Uma viagem fantástica

Se você embarcasse em uma viagem fantástica você ia querer registrar tudo. Não ia perder nenhum detalhe.

Mas o que seria uma viagem fantástica? É uma questão de interpretação. Se você considerasse seu atual caminho uma viagem fantástica, já estaria registrando tudo – encantado, abismado.

Ter um diário de bordo é uma forma de observar, registrar e, principalmente, de tempos em tempos, analisar a vida em perspectiva. E assim relembrar e resgatar ideias, planos e projetos que vão ficando pelo caminho. Não registrar, infelizmente, é apostar no esquecimento.

O que falta para você carregar um caderno de ideias por aí: esperar uma viagem fantástica aparecer, ou perceber que quem constrói essa jornada é você?

Qual é a sua Mona Lisa?

Leonardo da Vinci pintou a Mona Lisa durante 16 anos. Era uma das poucas telas que ele levava consigo em cada mudança de cidade.

Quando ele morreu, dizem que ela estava no cavalete. Se ele vivesse mais tempo, provavelmente acrescentaria outros minúsculos detalhes.

Leonardo transferia para as pinturas seus aprendizados sobre luz, sombra, perspectiva, movimento. E como era um constante aprendiz, precisava atualizar sua obra prima.

É importante concluir, lançar, vender um projeto (a sua arte). Em geral, o perfeccionismo é só o medo da crítica, e não torna a obra melhor.

Mas após a leitura da biografia de Leonardo da Vinci, fiquei pensando: já pensou ter uma “Mona Lisa”, aquela obra que você passa a vida inteira aperfeiçoando, aplicando as lições que aprendeu?

Só uma. Indiferente ao público, ao mercado. O resultado preciso de tudo que você descobriu ao longo do caminho.

A reação e o sentimento – 2

Quando alguém mostra que você está errado, como você reage?

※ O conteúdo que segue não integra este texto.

-- ==== Sys2Proof/Certificates/Slice0/Obligations.lean ====
section
/-! DEFINITION. What is claimed of the model. Each docstring names the rules of spec/ a statement formalises; where a clause
rests on a decision or a derivation that the spec marks as its own, it says so. `SameBut` and `SameButReg` are the frames:
what an instruction leaves unchanged. -/

open Sys2Proof Sys2Proof.Machine

/-! ### Encoding (spec/30_encoding.md) -/

/-- Words written out from the spec's encodings decode to the instructions they stand for: R79's example, and one word of every
family with the words of spec/95_test_vectors.md. That `5121` and `E09F` are unsupported is decision D24: every literal digit must
match. -/
def Obligations.WordsOfTheSpecDecode : Prop :=
  decodeWord 0x8344 = some (.addReg 3 4) ∧ bytesOfWord 0x8344 = [0x83, 0x44] ∧
  decodeWord 0x00E0 = some .cls ∧ decodeWord 0x00EE = some .ret ∧ decodeWord 0x220E = some (.call 0x20E) ∧
  decodeWord 0x9120 = some (.sneReg 1 2) ∧ decodeWord 0x6A5C = some (.ldByte 0xA 0x5C) ∧
  decodeWord 0x8476 = some (.shr 4 7) ∧ decodeWord 0xA123 = some (.ldI 0x123) ∧ decodeWord 0xF265 = some (.loadRegs 2) ∧
  decodeWord 0xD015 = some (.drw 0 1 5) ∧ decodeWord 0xE19E = some (.skp 1) ∧ decodeWord 0xF50A = some (.ldVxK 5) ∧
  decodeWord 0x0123 = none ∧ decodeWord 0x5121 = none ∧ decodeWord 0xE09F = none

/-- Decode and encode agree for every instruction and every value of every field: the bytes of an instruction, followed by
anything, decode to it and leave what follows (R70, R75, R79). -/
def Obligations.DecodeOfEncodeIsTheInstruction : Prop :=
  ∀ (i : Instr) (rest : List Byte), decodeBytes (bytesOfWord (encode i) ++ rest) = .ok (i, rest)

/-- The other direction: a word that decodes is the encoding of what it decodes to, so each word has one meaning and no bit of
it is dropped, the ignored y field of `8xy6` and `8xyE` included, and every literal digit matches (decision D24). -/
def Obligations.EncodeOfDecodeIsTheWord : Prop :=
  ∀ (op : Opcode) (i : Instr), decodeWord op = some i → encode i = op

/-- The decoder is the search of R74 in the opcode map of R75: a word that decodes matches exactly one row, that of its
instruction, and a word that does not decode matches none (R74, R77; that every literal digit must match is decision D24, that the
rows are disjoint the spec's derivation). -/
def Obligations.DecodeAgreesWithTheOpcodeMap : Prop :=
  ∀ op : Opcode, rowsMatching op = ((decodeWord op).map Instr.row).toList

/-! ### Memory (spec/00_scope.md R14; spec/20_memory.md) -/

/-- Every address is reduced modulo 4096 before the access, a read, a write and the fetch at 0xFFF included (R51). -/
def Obligations.EveryAddressWrapsModulo4096 : Prop :=
  ∀ (s : State) (a : Nat) (bs : List Byte),
    s.readByte a = s.readByte (a % 4096) ∧ s.storeBytes a bs = s.storeBytes (a % 4096) bs ∧
    s.indexAddr a < 4096 ∧ s.indexAddr a = (s.i.toNat + a) % 4096 ∧
    (s.pc = 0xFFF → s.fetchWord = s.readByte 0xFFF ++ s.readByte 0x000)

/-- A byte that is written reads back, every other byte is unchanged, and memory keeps its canonical form (R14, R55, R58), in
every state whose memory is canonical. -/
def Obligations.StoredByteReadsBackAndNothingElse : Prop :=
  ∀ (s : State) (a b : Nat) (v : Byte), MemoryCanonical s →
    MemoryCanonical (s.storeBytes a [v]) ∧
    (s.storeBytes a [v]).readByte b = if b % 4096 = a % 4096 then v else s.readByte b

/-- A word stored at pc is the word the next tick fetches: no fence is needed between a store and a fetch (R61, R216, which the
spec derives). The clauses about `withFetchWord` are the model's choice (log entry 5): it stands for the load of one word, places
that word at pc, sets MODE to RUNNING and changes nothing else. -/
def Obligations.PlacedWordIsTheWordFetched : Prop :=
  ∀ (s : State) (w : Nat), MemoryCanonical s →
    (s.storeBytes s.pc.toNat (bytesOfWord (tableWord 16 w))).fetchWord = tableWord 16 w ∧
    (s.withFetchWord 16 w).fetchWord = tableWord 16 w ∧ (s.withFetchWord 16 w).mode = .running ∧
    SameBut [.memory, .mode] s (s.withFetchWord 16 w) ∧ (s.withFetchWord 16 w).pc = s.pc ∧
    (∀ a, wrapAddr a ≠ s.pc.toNat → wrapAddr a ≠ wrapAddr (s.pc.toNat + 1) →
      (s.withFetchWord 16 w).readByte a = s.readByte a)

/-! ### Reset and the host's actions (spec/10_state.md R38, R42; spec/70_reset_and_hazards.md R210, R211) -/

/-- Every element has the value of R42 after reset, whatever the machine's FONT_ROM (R8), and RESET completes from every state,
HALTED and KEY_WAIT included, gives those values whatever the state was and loads the font of the machine it was (R201, R210). FB's
zeros and the reload of the font are the source's; the other values are the spec's decisions D3 to D7, D21, D27, D28. No glyph byte
is stated: the default FONT_ROM of `State.reset` is log entry 1. The model's own fields are left out. -/
def Obligations.ResetGivesEveryElementItsValue : Prop :=
  State.reset = State.resetWith defaultFontRom ∧
  (∀ rom : FontRom, HasResetValues (State.resetWith rom) ∧ (State.resetWith rom).fontRom = rom) ∧
  ∀ s : State, ∃ t, hostStep .reset s = .next t ∧ HasResetValues t ∧ t.fontRom = s.fontRom

/-- KEY_PRESS(k) sets `KEYS[k]` and KEY_RELEASE(k) clears it, for k up to 0xF, and nothing else changes; a code above 0xF is
refused (spec/45_keys_timers.md R178; decision D29). -/
def Obligations.KeyActionsChangeOneKey : Prop :=
  ∀ (s : State) (k : Nat) (pressed : Bool),
    let a : HostAction := if pressed then .keyPress k else .keyRelease k
    (∀ h : k < 16, ∃ t, hostStep a s = .next t ∧ t.key ⟨k, h⟩ = pressed ∧
      (∀ j : Fin 16, j.val ≠ k → t.key j = s.key j) ∧ t.pc = s.pc ∧ SameBut [.keys] s t) ∧
    (16 ≤ k → hostStep a s = .refused (.keyCodeOutOfRange k))

/-- LOAD(offset, byte) writes `M[0x200 + offset]` and nothing else, before the first tick and for offsets up to 3583; any other
LOAD is refused (spec/20_memory.md R63; decision D28). -/
def Obligations.LoadWritesTheImageBeforeTheFirstTick : Prop :=
  ∀ (s : State) (offset : Nat) (b : Byte), MemoryCanonical s →
    (s.started = false → offset < 3584 → ∃ t, hostStep (.load offset b) s = .next t ∧
      t.readByte (0x200 + offset) = b ∧ (∀ a, a % 4096 ≠ 0x200 + offset → t.readByte a = s.readByte a) ∧
      t.pc = s.pc ∧ SameBut [.memory] s t) ∧
    (s.started = true → hostStep (.load offset b) s = .refused .loadAfterFirstTick) ∧
    (s.started = false → 3584 ≤ offset → hostStep (.load offset b) s = .refused (.loadOffsetOutOfRange offset))

/-! ### Invariants -/

/-- The invariants of the machine hold at reset, whatever its FONT_ROM; `State.reset` is the one with the default. That no REPORT is held then is the model's choice (log entry 2); the reset values
are decisions D3 to D5, D27, D28. -/
def Obligations.ResetMeetsTheInvariants : Prop := ∀ rom : FontRom, MachineInv (State.resetWith rom)

/-- Every tick keeps the invariants: memory's canonical form, I in 12 bits (R23), stack entries addresses (R26), HALTED exactly
with an error (R32, R34), a precise halt (R189), the pending `Fx0A` at pc in KEY_WAIT (R33), quiet outputs (R91; that REPORT is held
and cleared by every tick is the model's choice, log entry 2). The spec marks D12, D16, D18 to D20, D27 and D28 in these rules as its
own decisions. -/
def Obligations.EveryTickKeepsTheInvariants : Prop :=
  ∀ s t : State, MachineInv s → step s = .next t → MachineInv t

/-- Every other host action the core admits keeps them too. That no REPORT is held after RESET is the model's choice (log
entry 2). -/
def Obligations.EveryHostActionKeepsTheInvariants : Prop :=
  ∀ (a : HostAction) (s t : State), a ≠ .tick → MachineInv s → hostStep a s = .next t → MachineInv t

/-! ### The tick (spec/40_cycle.md) -/

/-- A tick in RUNNING fetches the two bytes at pc, high byte first, and runs what they decode to, or reports them as
unsupported, on the state with the tick's opening writes done; then comes the timer phase, but for a fatal error (R91 to R93).
The clauses spell out `openTick` and `closeTick`. The opening writes of R91 are FB_CHANGED
and STARTED; that a tick also clears the REPORT held from the last one is the model's choice (log entry 2). -/
def Obligations.TickRunsTheDecodedInstruction : Prop :=
  ∀ s : State, s.mode = .running →
    s.fetchWord = s.readByte s.pc.toNat ++ s.readByte (s.pc.toNat + 1) ∧
    (∀ i, decodeWord s.fetchWord = some i → step s = closeTick (exec i s.openTick)) ∧
    (decodeWord s.fetchWord = none → step s = closeTick (.next (s.openTick.unsupported s.fetchWord))) ∧
    s.openTick.fbChanged = false ∧ s.openTick.started = true ∧ s.openTick.report = none ∧ s.openTick.pc = s.pc ∧
    SameBut [.fbChanged, .started, .report] s s.openTick ∧
    (∀ u : State, closeTick (.next u) = .next (if u.mode = .halted then u else u.timerPhase))

/-- No state is stuck: every tick ends in a next state, whatever the memory holds and whatever the mode (R77, R102;
spec/60_exceptions.md R185; spec/93_implementation_defined.md I14). -/
def Obligations.EveryTickHasANextState : Prop := ∀ s : State, ∃ t, step s = .next t

/-- An unsupported word is reported with its pc and skipped: pc advances by 2, the core stays RUNNING, the timers count down, and
nothing else changes (spec/60_exceptions.md R186; decisions D17, D27, D28). The event is held in the field `report` (the model's
choice, log entry 2). -/
def Obligations.UnsupportedWordIsReportedAndSkipped : Prop :=
  ∀ s : State, s.mode = .running → decodeWord s.fetchWord = none →
    ∃ t, step s = .next t ∧ t.report = some ⟨s.fetchWord, s.pc⟩ ∧ PcPlus 2 s t ∧ t.mode = .running ∧
      t.fbChanged = false ∧ t.started = true ∧ t.dt.toNat = s.dt.toNat - 1 ∧ t.st.toNat = s.st.toNat - 1 ∧
      SameBut [.report, .fbChanged, .started, .delay, .sound] s t

/-- The poll of KEY_WAIT: with a key down, the lowest code goes to `V[WAIT_REG]`, pc advances by 2 and the core runs again; with
none down, nothing changes but the timers (R96; the timer phase R97). Either way the tick leaves STARTED at 1 and FB_CHANGED at 0
(R91, R100; decisions D27, D28), and no REPORT: held so by the model's choice (log entry 2). -/
def Obligations.KeyWaitPollTakesTheLowestKey : Prop :=
  ∀ s : State, s.mode = .keyWait →
    (∀ k : Fin 16, s.key k = true → (∀ j < k, s.key j = false) →
      ∃ t, step s = .next t ∧ (t.reg s.waitReg).toNat = k.val ∧ PcPlus 2 s t ∧ t.mode = .running ∧
        t.dt.toNat = s.dt.toNat - 1 ∧ t.st.toNat = s.st.toNat - 1 ∧
        t.started = true ∧ t.fbChanged = false ∧ t.report = none ∧
        SameButReg s.waitReg [.mode, .delay, .sound, .started, .fbChanged, .report] s t) ∧
    ((∀ k, s.key k = false) →
      ∃ t, step s = .next t ∧ t.pc = s.pc ∧ t.mode = .keyWait ∧ t.dt.toNat = s.dt.toNat - 1 ∧ t.st.toNat = s.st.toNat - 1 ∧
        t.started = true ∧ t.fbChanged = false ∧ t.report = none ∧
        SameBut [.delay, .sound, .started, .fbChanged, .report] s t)

/-- HALTED is absorbing: a tick changes nothing at all (spec/60_exceptions.md R190; decision D19), in every state that meets the
invariants; among them, that no REPORT is held then is the model's choice (log entry 2). -/
def Obligations.HaltedTickChangesNothing : Prop :=
  ∀ s : State, MachineInv s → s.mode = .halted → step s = .next s

/-- Both timers count down by one, never below zero, at the end of every tick that began in RUNNING or KEY_WAIT and did not enter
HALTED, each on its own value; only `Fx15` and `Fx18` give them another value first (R97, R98). -/
def Obligations.TimersCountDownOncePerTick : Prop :=
  ∀ s t : State, s.mode ≠ .halted → step s = .next t → t.mode ≠ .halted →
    t.dt.toNat = (match s.current with | some (.ldDtVx x) => (s.reg x).toNat | _ => s.dt.toNat) - 1 ∧
    t.st.toNat = (match s.current with | some (.ldStVx x) => (s.reg x).toNat | _ => s.st.toNat) - 1

/-- MODE changes only so: RUNNING to KEY_WAIT by `Fx0A` with no key down; RUNNING to HALTED by `2nnn` with SP = 16 or `00EE` with
SP = 0; KEY_WAIT to RUNNING by a poll that finds a key; and no tick leaves HALTED (spec/10_state.md R32). -/
def Obligations.ModeChangesOnlyAsTheRulesSay : Prop :=
  ∀ s t : State, step s = .next t →
    (s.mode = .running → t.mode = .keyWait → (∃ x, s.current = some (.ldVxK x)) ∧ ∀ k, s.key k = false) ∧
    (s.mode = .running → t.mode = .halted →
      ((∃ nnn, s.current = some (.call nnn)) ∧ s.sp = 16 ∧ t.err = .stackOverflow) ∨
      (s.current = some .ret ∧ s.sp = 0 ∧ t.err = .stackUnderflow)) ∧
    (s.mode = .keyWait → t.mode ≠ .halted ∧ (t.mode = .running ↔ ∃ k, s.key k = true)) ∧
    (s.mode = .halted → t.mode = .halted ∧ t.err = s.err) ∧
    (t.mode ≠ .halted → t.err = s.err)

Outro fato curioso: conhecemos as pessoas com base nas reações que elas têm. Não adianta eu dizer que sou uma pessoa grata, se no primeiro pequeno problema do dia já começo a reclamar.

É só no ato da reação que mostramos grandes qualidades – ou preocupantes carências.

Essa forma de conhecer as pessoas é evidente no trabalho: pense naquele colega que, diante de qualquer notícia preocupante, perde o controle. Preocupa todo mundo. E à noite perde o sono, prejudicando ainda mais, obviamente, a si mesmo.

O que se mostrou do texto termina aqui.